Не хочу показаться идиотом, но в последний момент решаю: пофиг. Спрашиваю, кто она такая. Мужик не ржет, а просто называет по списку ее имя. И даже дом-больничку, место ее работы.
Запоминаю, хоть и, конечно, не собираюсь туда идти. Я ненавижу дом-больнички, вы помните.
И у меня задание.
Сейчас я должен прочесть его досье. Долгое, тягомотное занятие; хорошо, что я в спецохранном времени. Торчать на улице глупо, захожу в ближайший дом-стол, хотя жрать пока не хочется. В дом-саду нам рассказывали, будто бывают дом-читалки; не знаю, никогда не видел. Садовую бабу, которая показывала нам буквы, мы ненавидели сильнее, чем ту приходящую госпитальную девку с уколами в задницу и в руку — потому что против мгновенных, та-та-та-та, уколов ничего нельзя было предпринять, а с буквами получалось как-то бороться: переворачивать распечатки вверх ногами, или водить пальцем по строчкам, не всматриваясь, или рисовать на них члены с крылышками, или делать самолетики. Нет, я умею читать. Просто с детства ненавижу.
Дом-стол набит коммуналами, негде присесть, они жрут круглосуточно, что им еще делать, когда они не дрыхнут, как не трахаться или жрать? Расчищаю место и сразу понимаю, что пожрать — самое время. Сдвигаю распечатки в сторону, половина соскальзывает со стола и планирует вниз широким веером, я едва успеваю собрать их все на лету. Непременно понаделаю из них потом самолетиков, из этих кретинских бумажек. Штук пять или шесть, а остальными подотрусь.
Запихиваю в рот кусок батона с химическим паштетом. Вкусно.
И вдруг звонит мобила.
— Молния, — нажимая на кнопку ответа, успеваю все прожевать и проглотить. — Слушаю.
— Вы ознакомились с досье?
Я в спецохранном времени, я успею.
— Да.
— Гостя ведут. Вам сообщат, когда он пересечет окружность.
— Я готов.
Мобила отключается, а я смотрю обалдело на густые стаи букв — и не могу ничего понять, даже когда пробую вести пальцем по строчке, как в дом-саду. Уже ведут. Но ведут в коммунальном времени, у меня огромная фора, я смогу. Аппетит разыгрывается зверски, надо поддержать ускоренный организм — и я напихиваюсь всем, что вижу, чавкаю, жую с хрустом, глотаю большими кусками, не успевая почувствовать вкус, и стол вокруг меня стремительно пустеет, словно в радиусе ликвида, и столовые девки не успевают восполнять недостачу, и расползаются по сторонам, как тараканы, что-то заподозрившие или просто окосевшие коммуналы.
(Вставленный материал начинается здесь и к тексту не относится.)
/-- A lenient decoder does not see the reserved bits (R106). -/
theorem decodeDescriptor_lenient_eq_of_reserved (len : Nat) (h0 : w[0] &&& (0xBF : Byte) = w'[0] &&& 0xBF)
    (h1 : w[1] &&& (0xF0 : Byte) = w'[1] &&& 0xF0) (hrest : ∀ i, 2 ≤ i → byteAt w i = byteAt w' i) :
    decodeDescriptor false len w = decodeDescriptor false len w' := by
  have hd := wireDescriptor_eq_of_reserved h0 h1 hrest
  have hbyte2 : w[2] = w'[2] := by simpa using hrest 2 le_rfl
  rw [decodeDescriptor_eq_wire, decodeDescriptor_eq_wire, hd, (SameLayout.of_wireDescriptor_eq hd hbyte2).wireLen_eq,
    reservedBitSeen_lenient, reservedBitSeen_lenient]

/-- The TID and Y bits are in every mask that T gives (R74). -/
theorem tid_eq_of_and_eq {a b k : Byte} (h : a &&& (0xE0 ||| k) = b &&& (0xE0 ||| k)) :
    a >>> 6 = b >>> 6 ∧ a.getLsbD 5 = b.getLsbD 5 := by
  have bits : ∀ i, (0xE0 : Byte).getLsbD i = true → a.getLsbD i = b.getLsbD i := fun i hi =>
    getLsbD_eq_of_and_eq h (by rw [BitVec.getLsbD_or, hi, Bool.true_or])
  refine ⟨BitVec.eq_of_getLsbD_eq fun i _ => ?_, bits 5 (by decide)⟩
  rw [BitVec.getLsbD_ushiftRight, BitVec.getLsbD_ushiftRight]
  by_cases h2 : i < 2
  · exact bits (6 + i) (by interval_cases i <;> decide)
  · rw [BitVec.getLsbD_of_ge _ _ (by omega), BitVec.getLsbD_of_ge _ _ (by omega)]

/-- The KEYIDX bits are in every mask that K gives (R74). -/
theorem keyidx_eq_of_and_eq {a b k : Byte} (h : a &&& (k ||| 0x1F) = b &&& (k ||| 0x1F)) :
    a &&& 0x1F = b &&& 0x1F := by
  refine BitVec.eq_of_getLsbD_eq fun i _ => ?_
  rw [BitVec.getLsbD_and, BitVec.getLsbD_and]
  cases hi : (0x1F : Byte).getLsbD i with
  | false => rw [Bool.and_false, Bool.and_false]
  | true => rw [getLsbD_eq_of_and_eq h (by rw [BitVec.getLsbD_or, hi, Bool.or_true])]

section
variable (hrest : ∀ i, i ≠ wireOffTk w → byteAt w i = byteAt w' i)
include hrest

theorem byteAt_eq_of_lt_wireOffTk {i : Nat} (hi : i < wireOffTk w) : byteAt w i = byteAt w' i := hrest i hi.ne

/-- The T/K byte has no flag. -/
theorem sameLayout_of_tk : SameLayout w w' := by
  have hoff := two_le_wireOffTk w
  refine SameLayout.of_bytes ?_ ?_ fun hi => ?_
  · simpa using byteAt_eq_of_lt_wireOffTk hrest (i := 0) (by omega)
  · simpa using byteAt_eq_of_lt_wireOffTk hrest (i := 1) (by omega)
  · have hafter : 2 < wireOffTk w := by simp only [wireOffTk, wirePictureIdWidth, hi, Bool.toNat_true]; omega
    simpa using byteAt_eq_of_lt_wireOffTk hrest hafter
Досье випа валяется передо мной, и вдруг у меня получается прочитать верхнее слово, наверняка его имя, оно безумно ржачное, из трех букв: Сун.
А меня зовут Молния.
Одним движением выливаю в глотку бутыль шипучки, пузырьки лопаются в горле, щекоча и распирая изнутри, будто бегущие микросекунды. Бросаю взгляд на досье — и мгновенным охватом понимаю о нем все, вижу насквозь, что он из себя представляет, этот вип-Сун, вынь-сунь, обхохочешься. Давай, выбирайся со своих задворок, ползи сюда, пересекай Окружность — мне сообщат, и тогда я начну действовать. А пока у меня еще есть время.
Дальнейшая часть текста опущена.